Friday, March 31, 2006

What in the huh?

So I must admit that I’m confused by the negative reaction to my post It’s Not Easy Being Mean. I mean the title is even a Muppets reference. How much happier can you get?

This post has resulted in my admission to the Y being questioned and been described as disturbing in multiple ways. I fail to see the connection to either. Yes, I acted flamboyant for a scene in a movie. How else do you do a gossip report? My normal monotone wasn’t going to cut it. Yes I made rats squeak and scream. I think I made it clear that this was not an enjoyable experience, but required for the study I’m working on. All I did was pet them and hold them. I left my corkscrew at home. My final mean item was playing Troy in my movie. This seems pretty harmless. Sure he's a racist, sexist, stalking, metro, dense jerk, but this presentation does require a bit of acting on my part.

When I say something horrible, it’s probably sarcasm. Alternatively when I say something incredibly nice it’s probably sarcasm.

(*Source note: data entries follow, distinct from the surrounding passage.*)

-- ==== Sys2Proof/Laws/Issue.lean ====
section
/-!
SUPPORT. Every Dreko instruction is an issue of its word.
-/

namespace Sys2Proof.Machine

/-- What a Dreko instruction does is to issue, with bits [27:0] of its encoding, an effect of its own. -/
theorem exec_dreko {i : Instr} {x : Issue} {w : Nat} (h : drekoFields i = some (x, w)) :
    ∃ body : State → Thread → Eff, ∀ s, exec i s = issue x w s (body s) := by
  cases i <;> simp only [drekoFields, Option.some.injEq, Prod.mk.injEq, reduceCtorEq] at h
  case add => obtain ⟨rfl, rfl⟩ := h; exact ⟨_, fun s => (exec_add _ _ _ _ s).trans rfl⟩
  case sub => obtain ⟨rfl, rfl⟩ := h; exact ⟨_, fun s => (exec_sub _ _ _ _ s).trans rfl⟩
  case and => obtain ⟨rfl, rfl⟩ := h; exact ⟨_, fun s => (exec_and _ _ _ _ s).trans rfl⟩
  case or => obtain ⟨rfl, rfl⟩ := h; exact ⟨_, fun s => (exec_or _ _ _ _ s).trans rfl⟩
  case xor => obtain ⟨rfl, rfl⟩ := h; exact ⟨_, fun s => (exec_xor _ _ _ _ s).trans rfl⟩
  case shl => obtain ⟨rfl, rfl⟩ := h; exact ⟨_, fun s => (exec_shl _ _ _ _ s).trans rfl⟩
  case shr => obtain ⟨rfl, rfl⟩ := h; exact ⟨_, fun s => (exec_shr _ _ _ _ s).trans rfl⟩
  case sra => obtain ⟨rfl, rfl⟩ := h; exact ⟨_, fun s => (exec_sra _ _ _ _ s).trans rfl⟩
  case mul => obtain ⟨rfl, rfl⟩ := h; exact ⟨_, fun s => (exec_mul _ _ _ _ s).trans rfl⟩
  case mulhu => obtain ⟨rfl, rfl⟩ := h; exact ⟨_, fun s => (exec_mulhu _ _ _ _ s).trans rfl⟩
  case divu => obtain ⟨rfl, rfl⟩ := h; exact ⟨_, fun s => (exec_divu _ _ _ _ s).trans rfl⟩
  case remu => obtain ⟨rfl, rfl⟩ := h; exact ⟨_, fun s => (exec_remu _ _ _ _ s).trans rfl⟩
  case clz => obtain ⟨rfl, rfl⟩ := h; exact ⟨_, fun s => (exec_clz _ _ _ s).trans rfl⟩
  case popc => obtain ⟨rfl, rfl⟩ := h; exact ⟨_, fun s => (exec_popc _ _ _ s).trans rfl⟩
  case bswap => obtain ⟨rfl, rfl⟩ := h; exact ⟨_, fun s => (exec_bswap _ _ _ s).trans rfl⟩
  case sextb => obtain ⟨rfl, rfl⟩ := h; exact ⟨_, fun s => (exec_sextb _ _ _ s).trans rfl⟩
  case sexth => obtain ⟨rfl, rfl⟩ := h; exact ⟨_, fun s => (exec_sexth _ _ _ s).trans rfl⟩
  case sextw => obtain ⟨rfl, rfl⟩ := h; exact ⟨_, fun s => (exec_sextw _ _ _ s).trans rfl⟩
  case addi => obtain ⟨rfl, rfl⟩ := h; exact ⟨_, fun s => (exec_addi _ _ _ _ s).trans rfl⟩
  case andi => obtain ⟨rfl, rfl⟩ := h; exact ⟨_, fun s => (exec_andi _ _ _ _ s).trans rfl⟩
  case ori => obtain ⟨rfl, rfl⟩ := h; exact ⟨_, fun s => (exec_ori _ _ _ _ s).trans rfl⟩
  case xori => obtain ⟨rfl, rfl⟩ := h; exact ⟨_, fun s => (exec_xori _ _ _ _ s).trans rfl⟩
  case shli => obtain ⟨rfl, rfl⟩ := h; exact ⟨_, fun s => (exec_shli _ _ _ _ s).trans rfl⟩
  case shri => obtain ⟨rfl, rfl⟩ := h; exact ⟨_, fun s => (exec_shri _ _ _ _ s).trans rfl⟩
  case srai => obtain ⟨rfl, rfl⟩ := h; exact ⟨_, fun s => (exec_srai _ _ _ _ s).trans rfl⟩
  case ldi => obtain ⟨rfl, rfl⟩ := h; exact ⟨_, fun s => (exec_ldi _ _ _ s).trans rfl⟩
  case lsh16 => obtain ⟨rfl, rfl⟩ := h; exact ⟨_, fun s => (exec_lsh16 _ _ _ s).trans rfl⟩
  case cmpEq => obtain ⟨rfl, rfl⟩ := h; exact ⟨_, fun s => (exec_cmpEq _ _ _ _ s).trans rfl⟩
  case cmpNe => obtain ⟨rfl, rfl⟩ := h; exact ⟨_, fun s => (exec_cmpNe _ _ _ _ s).trans rfl⟩
  case cmpLtu => obtain ⟨rfl, rfl⟩ := h; exact ⟨_, fun s => (exec_cmpLtu _ _ _ _ s).trans rfl⟩
  case cmpLts => obtain ⟨rfl, rfl⟩ := h; exact ⟨_, fun s => (exec_cmpLts _ _ _ _ s).trans rfl⟩
  case cmpGeu => obtain ⟨rfl, rfl⟩ := h; exact ⟨_, fun s => (exec_cmpGeu _ _ _ _ s).trans rfl⟩
  case cmpGes => obtain ⟨rfl, rfl⟩ := h; exact ⟨_, fun s => (exec_cmpGes _ _ _ _ s).trans rfl⟩
  case cmpTest => obtain ⟨rfl, rfl⟩ := h; exact ⟨_, fun s => (exec_cmpTest _ _ _ _ s).trans rfl⟩
  case cmpiEq => obtain ⟨rfl, rfl⟩ := h; exact ⟨_, fun s => (exec_cmpiEq _ _ _ _ s).trans rfl⟩
  case cmpiNe => obtain ⟨rfl, rfl⟩ := h; exact ⟨_, fun s => (exec_cmpiNe _ _ _ _ s).trans rfl⟩
  case cmpiLts => obtain ⟨rfl, rfl⟩ := h; exact ⟨_, fun s => (exec_cmpiLts _ _ _ _ s).trans rfl⟩
  case cmpiLtu => obtain ⟨rfl, rfl⟩ := h; exact ⟨_, fun s => (exec_cmpiLtu _ _ _ _ s).trans rfl⟩
  case pand => obtain ⟨rfl, rfl⟩ := h; exact ⟨_, fun s => (exec_pand _ _ _ _ s).trans rfl⟩
  case por => obtain ⟨rfl, rfl⟩ := h; exact ⟨_, fun s => (exec_por _ _ _ _ s).trans rfl⟩
  case pxor => obtain ⟨rfl, rfl⟩ := h; exact ⟨_, fun s => (exec_pxor _ _ _ _ s).trans rfl⟩
  case pnot => obtain ⟨rfl, rfl⟩ := h; exact ⟨_, fun s => (exec_pnot _ _ _ s).trans rfl⟩
  case pget => obtain ⟨rfl, rfl⟩ := h; exact ⟨_, fun s => (exec_pget _ _ s).trans rfl⟩
  case pset => obtain ⟨rfl, rfl⟩ := h; exact ⟨_, fun s => (exec_pset _ _ s).trans rfl⟩
  case j => obtain ⟨rfl, rfl⟩ := h; exact ⟨_, fun s => (exec_j _ _ s).trans rfl⟩
  case jal => obtain ⟨rfl, rfl⟩ := h; exact ⟨_, fun s => (exec_jal _ _ s).trans rfl⟩
  case jr => obtain ⟨rfl, rfl⟩ := h; exact ⟨_, fun s => (exec_jr _ _ _ s).trans rfl⟩
  case ldb => obtain ⟨rfl, rfl⟩ := h; exact ⟨_, fun s => (exec_ldb _ _ _ _ s).trans rfl⟩
  case ldh => obtain ⟨rfl, rfl⟩ := h; exact ⟨_, fun s => (exec_ldh _ _ _ _ s).trans rfl⟩
  case ldw => obtain ⟨rfl, rfl⟩ := h; exact ⟨_, fun s => (exec_ldw _ _ _ _ s).trans rfl⟩
  case ldd => obtain ⟨rfl, rfl⟩ := h; exact ⟨_, fun s => (exec_ldd _ _ _ _ s).trans rfl⟩
  case stb => obtain ⟨rfl, rfl⟩ := h; exact ⟨_, fun s => (exec_stb _ _ _ _ s).trans rfl⟩
  case sth => obtain ⟨rfl, rfl⟩ := h; exact ⟨_, fun s => (exec_sth _ _ _ _ s).trans rfl⟩
  case stw => obtain ⟨rfl, rfl⟩ := h; exact ⟨_, fun s => (exec_stw _ _ _ _ s).trans rfl⟩
  case std => obtain ⟨rfl, rfl⟩ := h; exact ⟨_, fun s => (exec_std _ _ _ _ s).trans rfl⟩
  case vld => obtain ⟨rfl, rfl⟩ := h; exact ⟨_, fun s => (exec_vld _ _ _ _ s).trans rfl⟩
  case vst => obtain ⟨rfl, rfl⟩ := h; exact ⟨_, fun s => (exec_vst _ _ _ _ s).trans rfl⟩
  case aadd => obtain ⟨rfl, rfl⟩ := h; exact ⟨_, fun s => (exec_aadd _ _ _ _ s).trans rfl⟩
  case aswp => obtain ⟨rfl, rfl⟩ := h; exact ⟨_, fun s => (exec_aswp _ _ _ _ s).trans rfl⟩
  case acas => obtain ⟨rfl, rfl⟩ := h; exact ⟨_, fun s => (exec_acas _ _ _ _ s).trans rfl⟩
  case lput => obtain ⟨rfl, rfl⟩ := h; exact ⟨_, fun s => (exec_lput _ _ _ _ s).trans rfl⟩
  case lend => obtain ⟨rfl, rfl⟩ := h; exact ⟨_, fun s => (exec_lend _ _ _ _ s).trans rfl⟩
  case lendt => obtain ⟨rfl, rfl⟩ := h; exact ⟨_, fun s => (exec_lendt _ _ _ _ s).trans rfl⟩
  case ldrop => obtain ⟨rfl, rfl⟩ := h; exact ⟨_, fun s => (exec_ldrop _ _ s).trans rfl⟩
  case lget => obtain ⟨rfl, rfl⟩ := h; exact ⟨_, fun s => (exec_lget _ _ _ s).trans rfl⟩
  case lgetd => obtain ⟨rfl, rfl⟩ := h; exact ⟨_, fun s => (exec_lgetd _ _ _ _ s).trans rfl⟩
  case ltry => obtain ⟨rfl, rfl⟩ := h; exact ⟨_, fun s => (exec_ltry _ _ _ s).trans rfl⟩
  case htie => obtain ⟨rfl, rfl⟩ := h; exact ⟨_, fun s => (exec_htie _ _ _ s).trans rfl⟩
  case htied => obtain ⟨rfl, rfl⟩ := h; exact ⟨_, fun s => (exec_htied _ _ _ _ s).trans rfl⟩
  case huntie => obtain ⟨rfl, rfl⟩ := h; exact ⟨_, fun s => (exec_huntie _ _ _ s).trans rfl⟩
  case htry => obtain ⟨rfl, rfl⟩ := h; exact ⟨_, fun s => (exec_htry _ _ _ s).trans rfl⟩
  case tput => obtain ⟨rfl, rfl⟩ := h; exact ⟨_, fun s => (exec_tput _ _ _ s).trans rfl⟩
  case tend => obtain ⟨rfl, rfl⟩ := h; exact ⟨_, fun s => (exec_tend _ _ _ _ s).trans rfl⟩
  case tendt => obtain ⟨rfl, rfl⟩ := h; exact ⟨_, fun s => (exec_tendt _ _ _ _ s).trans rfl⟩
  case park => obtain ⟨rfl, rfl⟩ := h; exact ⟨_, fun s => (exec_park _ _ s).trans rfl⟩
  case yield => obtain ⟨rfl, rfl⟩ := h; exact ⟨_, fun s => (exec_yield _ s).trans rfl⟩
  case timens => obtain ⟨rfl, rfl⟩ := h; exact ⟨_, fun s => (exec_timens _ _ s).trans rfl⟩
  case brk => obtain ⟨rfl, rfl⟩ := h; exact ⟨_, fun s => (exec_brk _ s).trans rfl⟩
  case treseat => obtain ⟨rfl, rfl⟩ := h; exact ⟨_, fun s => (exec_treseat _ _ s).trans rfl⟩
  case iflush => obtain ⟨rfl, rfl⟩ := h; exact ⟨_, fun s => (exec_iflush _ s).trans rfl⟩
  case fence => obtain ⟨rfl, rfl⟩ := h; exact ⟨_, fun s => (exec_fence _ s).trans rfl⟩
  case mfs => obtain ⟨rfl, rfl⟩ := h; exact ⟨_, fun s => (exec_mfs _ _ _ s).trans rfl⟩
  case mts => obtain ⟨rfl, rfl⟩ := h; exact ⟨_, fun s => (exec_mts _ _ _ s).trans rfl⟩
  case vxor => obtain ⟨rfl, rfl⟩ := h; exact ⟨_, fun s => (exec_vxor _ _ _ _ s).trans rfl⟩
  case vand => obtain ⟨rfl, rfl⟩ := h; exact ⟨_, fun s => (exec_vand _ _ _ _ s).trans rfl⟩
  case vor => obtain ⟨rfl, rfl⟩ := h; exact ⟨_, fun s => (exec_vor _ _ _ _ s).trans rfl⟩
  case vandn => obtain ⟨rfl, rfl⟩ := h; exact ⟨_, fun s => (exec_vandn _ _ _ _ s).trans rfl⟩
  case vxor3 => obtain ⟨rfl, rfl⟩ := h; exact ⟨_, fun s => (exec_vxor3 _ _ _ _ s).trans rfl⟩
  case vadd_8 => obtain ⟨rfl, rfl⟩ := h; exact ⟨_, fun s => (exec_vadd_8 _ _ _ _ s).trans rfl⟩
  case vadd_16 => obtain ⟨rfl, rfl⟩ := h; exact ⟨_, fun s => (exec_vadd_16 _ _ _ _ s).trans rfl⟩
  case vadd_32 => obtain ⟨rfl, rfl⟩ := h; exact ⟨_, fun s => (exec_vadd_32 _ _ _ _ s).trans rfl⟩
  case vadd_64 => obtain ⟨rfl, rfl⟩ := h; exact ⟨_, fun s => (exec_vadd_64 _ _ _ _ s).trans rfl⟩
  case vsub_8 => obtain ⟨rfl, rfl⟩ := h; exact ⟨_, fun s => (exec_vsub_8 _ _ _ _ s).trans rfl⟩
  case vsub_16 => obtain ⟨rfl, rfl⟩ := h; exact ⟨_, fun s => (exec_vsub_16 _ _ _ _ s).trans rfl⟩
  case vsub_32 => obtain ⟨rfl, rfl⟩ := h; exact ⟨_, fun s => (exec_vsub_32 _ _ _ _ s).trans rfl⟩
  case vsub_64 => obtain ⟨rfl, rfl⟩ := h; exact ⟨_, fun s => (exec_vsub_64 _ _ _ _ s).trans rfl⟩
  case vclmul => obtain ⟨rfl, rfl⟩ := h; exact ⟨_, fun s => (exec_vclmul _ _ _ _ s).trans rfl⟩
  case vclmulG => obtain ⟨rfl, rfl⟩ := h; exact ⟨_, fun s => (exec_vclmulG _ _ _ _ s).trans rfl⟩
  case vgfred => obtain ⟨rfl, rfl⟩ := h; exact ⟨_, fun s => (exec_vgfred _ _ _ s).trans rfl⟩
  case vgfredG => obtain ⟨rfl, rfl⟩ := h; exact ⟨_, fun s => (exec_vgfredG _ _ _ s).trans rfl⟩
  case vgfx => obtain ⟨rfl, rfl⟩ := h; exact ⟨_, fun s => (exec_vgfx _ _ _ _ s).trans rfl⟩
  case vgfxG => obtain ⟨rfl, rfl⟩ := h; exact ⟨_, fun s => (exec_vgfxG _ _ _ _ s).trans rfl⟩
  case vgf8mul => obtain ⟨rfl, rfl⟩ := h; exact ⟨_, fun s => (exec_vgf8mul _ _ _ _ s).trans rfl⟩
  case vgf8mac => obtain ⟨rfl, rfl⟩ := h; exact ⟨_, fun s => (exec_vgf8mac _ _ _ _ s).trans rfl⟩
  case vgf8muls => obtain ⟨rfl, rfl⟩ := h; exact ⟨_, fun s => (exec_vgf8muls _ _ _ _ s).trans rfl⟩
  case vgf8macs => obtain ⟨rfl, rfl⟩ := h; exact ⟨_, fun s => (exec_vgf8macs _ _ _ _ s).trans rfl⟩
  case vfold => obtain ⟨rfl, rfl⟩ := h; exact ⟨_, fun s => (exec_vfold _ _ _ s).trans rfl⟩
  case vctr32 => obtain ⟨rfl, rfl⟩ := h; exact ⟨_, fun s => (exec_vctr32 _ _ _ _ s).trans rfl⟩
  case vctr128 => obtain ⟨rfl, rfl⟩ := h; exact ⟨_, fun s => (exec_vctr128 _ _ _ _ s).trans rfl⟩
  case vtageq => obtain ⟨rfl, rfl⟩ := h; exact ⟨_, fun s => (exec_vtageq _ _ _ _ s).trans rfl⟩
  case vmvg => obtain ⟨rfl, rfl⟩ := h; exact ⟨_, fun s => (exec_vmvg _ _ _ _ s).trans rfl⟩
  case vmvv => obtain ⟨rfl, rfl⟩ := h; exact ⟨_, fun s => (exec_vmvv _ _ _ _ s).trans rfl⟩
  case vbcast => obtain ⟨rfl, rfl⟩ := h; exact ⟨_, fun s => (exec_vbcast _ _ _ s).trans rfl⟩
  case vshuf => obtain ⟨rfl, rfl⟩ := h; exact ⟨_, fun s => (exec_vshuf _ _ _ _ s).trans rfl⟩
  case vbswap128 => obtain ⟨rfl, rfl⟩ := h; exact ⟨_, fun s => (exec_vbswap128 _ _ _ s).trans rfl⟩
  case vzero => obtain ⟨rfl, rfl⟩ := h; exact ⟨_, fun s => (exec_vzero _ _ s).trans rfl⟩
  case lhdr => obtain ⟨rfl, rfl⟩ := h; exact ⟨_, fun s => (exec_lhdr _ _ _ s).trans rfl⟩

end Sys2Proof.Machine
end

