-- ==== Sys2Proof/Laws/PerInstr.lean ====
section
/-!
SUPPORT. The per-instruction family `Operands`: which commands have a Dreko encoding, one lemma a constructor.
-/

namespace Sys2Proof.Laws.Operands

/-- A command is an instruction of the Dreko set. -/
def isDreko : Instr → Bool
  | .add _ _ _ _ => true
  | .sub _ _ _ _ => true
  | .and _ _ _ _ => true
  | .or _ _ _ _ => true
  | .xor _ _ _ _ => true
  | .shl _ _ _ _ => true
  | .shr _ _ _ _ => true
  | .sra _ _ _ _ => true
  | .mul _ _ _ _ => true
  | .mulhu _ _ _ _ => true
  | .divu _ _ _ _ => true
  | .remu _ _ _ _ => true
  | .clz _ _ _ => true
  | .popc _ _ _ => true
  | .bswap _ _ _ => true
  | .sextb _ _ _ => true
  | .sexth _ _ _ => true
  | .sextw _ _ _ => true
  | .addi _ _ _ _ => true
  | .andi _ _ _ _ => true
  | .ori _ _ _ _ => true
  | .xori _ _ _ _ => true
  | .shli _ _ _ _ => true
  | .shri _ _ _ _ => true
  | .srai _ _ _ _ => true
  | .ldi _ _ _ => true
  | .lsh16 _ _ _ => true
  | .cmpEq _ _ _ _ => true
  | .cmpNe _ _ _ _ => true
  | .cmpLtu _ _ _ _ => true
  | .cmpLts _ _ _ _ => true
  | .cmpGeu _ _ _ _ => true
  | .cmpGes _ _ _ _ => true
  | .cmpTest _ _ _ _ => true
  | .cmpiEq _ _ _ _ => true
  | .cmpiNe _ _ _ _ => true
  | .cmpiLts _ _ _ _ => true
  | .cmpiLtu _ _ _ _ => true
  | .pand _ _ _ _ => true
  | .por _ _ _ _ => true
  | .pxor _ _ _ _ => true
  | .pnot _ _ _ => true
  | .pget _ _ => true
  | .pset _ _ => true
  | .j _ _ => true
  | .jal _ _ => true
  | .jr _ _ _ => true
  | .ldb _ _ _ _ => true
  | .ldh _ _ _ _ => true
  | .ldw _ _ _ _ => true
  | .ldd _ _ _ _ => true
  | .stb _ _ _ _ => true
  | .sth _ _ _ _ => true
  | .stw _ _ _ _ => true
  | .std _ _ _ _ => true
  | .vld _ _ _ _ => true
  | .vst _ _ _ _ => true
  | .aadd _ _ _ _ => true
  | .aswp _ _ _ _ => true
  | .acas _ _ _ _ => true
  | .lput _ _ _ _ => true
  | .lend _ _ _ _ => true
  | .lendt _ _ _ _ => true
  | .ldrop _ _ => true
  | .lget _ _ _ => true
  | .lgetd _ _ _ _ => true
  | .ltry _ _ _ => true
  | .htie _ _ _ => true
  | .htied _ _ _ _ => true
  | .huntie _ _ _ => true
  | .htry _ _ _ => true
  | .tput _ _ _ => true
  | .tend _ _ _ _ => true
  | .tendt _ _ _ _ => true
  | .park _ _ => true
  | .yield _ => true
  | .timens _ _ => true
  | .brk _ => true
  | .treseat _ _ => true
  | .iflush _ => true
  | .fence _ => true
  | .mfs _ _ _ => true
  | .mts _ _ _ => true
  | .vxor _ _ _ _ => true
  | .vand _ _ _ _ => true
  | .vor _ _ _ _ => true
  | .vandn _ _ _ _ => true
  | .vxor3 _ _ _ _ => true
  | .vadd_8 _ _ _ _ => true
  | .vadd_16 _ _ _ _ => true
  | .vadd_32 _ _ _ _ => true
  | .vadd_64 _ _ _ _ => true
  | .vsub_8 _ _ _ _ => true
  | .vsub_16 _ _ _ _ => true
  | .vsub_32 _ _ _ _ => true
  | .vsub_64 _ _ _ _ => true
  | .vclmul _ _ _ _ => true
  | .vclmulG _ _ _ _ => true
  | .vgfred _ _ _ => true
  | .vgfredG _ _ _ => true
  | .vgfx _ _ _ _ => true
  | .vgfxG _ _ _ _ => true
  | .vgf8mul _ _ _ _ => true
  | .vgf8mac _ _ _ _ => true
  | .vgf8muls _ _ _ _ => true
  | .vgf8macs _ _ _ _ => true
  | .vfold _ _ _ => true
  | .vctr32 _ _ _ _ => true
  | .vctr128 _ _ _ _ => true
  | .vtageq _ _ _ _ => true
  | .vmvg _ _ _ _ => true
  | .vmvv _ _ _ _ => true
  | .vbcast _ _ _ => true
  | .vshuf _ _ _ _ => true
  | .vbswap128 _ _ _ => true
  | .vzero _ _ => true
  | .lhdr _ _ _ => true
  | _ => false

In general when I’m speaking, writing or signing, it’s sarcasm.

I’m actually not hypersensitive, just confused as to what the comments meant exactly. Blogging is not the best medium for establishing a meaningful dialogue. In any case I’ll endeavor to be a sterling example of all things positive from now on.

Song of the moment: “Running out of time” Hot Hot Heat

2 comments:

too_intensified said...

Well, I wasn't going to go into this, but since you seem to want some sort of explanation, I was offended that you chose to stereotype and make fun of gay people through your flamboyant and lisped deliverance of a gossip report. Not only did you imply that only gay people gossip, but you supported those stereotypes of flamboyancy and lisping, which do accurately portray some gay people, but Grossly exaggerate others. You pursued your objective of getting your audience to laugh at the expense of homosexuals. A far more striking social criticism, and a more realistic portrayal, would have been to deliver it with your 'usual monotone', implying that everyone gossips. And that probably would have been funny too.

Again, I realize it's not like you're going to put this movie into theaters or anything, but that was the primary reason for my previous negative comment.

Ranteumptom said...

Though you’re certainly free to have your opinion (if you weren’t I wouldn’t allow comments to be posted) I completely disagree.

I never said the character was gay. Yes he has a lisp, but there no indication of his sexual orientation. Any link between lisps, gays and gossip is in the mind of the viewer. If my character was part of a gang, it wouldn’t be saying he was a minority. If he had a large family it wouldn’t be saying he was Mormon or Catholic. I’m not claiming ignorance to these stereotypes, but I can’t be held responsible for connections the viewer makes. If these were the standards we lived by no one could say anything for fear of the connotations and associations of their words.

I have no moral qualms with using stereotypes for humor. If it’s funny to have a cowboy-hat wearing, gun-toting, Yeehaw-spouting Texan, I see no problem in doing so. It gives the audience an immediate reference point for the character. When the whole joke lasts 1.5 minutes I need to establish a character quickly. Most humor is going to require the viewer to be familiar with what you’re joking about. This is often facilitated by the use of stereotypes, which simply serve as types of characters. I do avoid stereotypes that are inherently negative (I would need a very good reason to have a stupid Polish person, but I don’t consider a lisp inherently negative.)

Who thinks that gays gossip more than other people? I’m not even familiar with that stereotype. Having a gossip reporter being homosexual is a bit more of a stereotype, but this is only damaging to gossip reporters, a group for which I have little to no sympathy. In any case the gossip from the bit is clearly fictional, so doesn’t relate back to anything real. The only stereotype I’d be perpetuating was that people with lisps tell inane, yet humorous, gossip on news shows. This is obviously not s stereotype we need to worry about.

Perhaps more important than any of these points is that I have no problem making fun of homosexuals. I have no problem making fun of heterosexuals. I am an equal-opportunity mocker. Actually this isn’t true. I almost always make fun of groups that I belong to more often than those I don’t. Some things are beyond joking about, but sexual orientation most certainly is not one of them. A joke does not necessarily indicate bigotry or intolerance, though I admit they can be related. I could be anti-Semitic and because of this spout tons of Jew jokes. But in my case really the only time I tell Jewish jokes is with my Jewish friends.

A final point is that I don’t think you can impose social commentary on everything. I hate how they do this in literature analysis. An author can just be telling a story without any subtext. A comic can tell a joke without an agenda. Some things are meant just to entertain, and I think it’s wrong to insist that they mean something or that the author should make them mean something.

And that is why my gossip reporter has a lisp, and would have one if I recorded it again.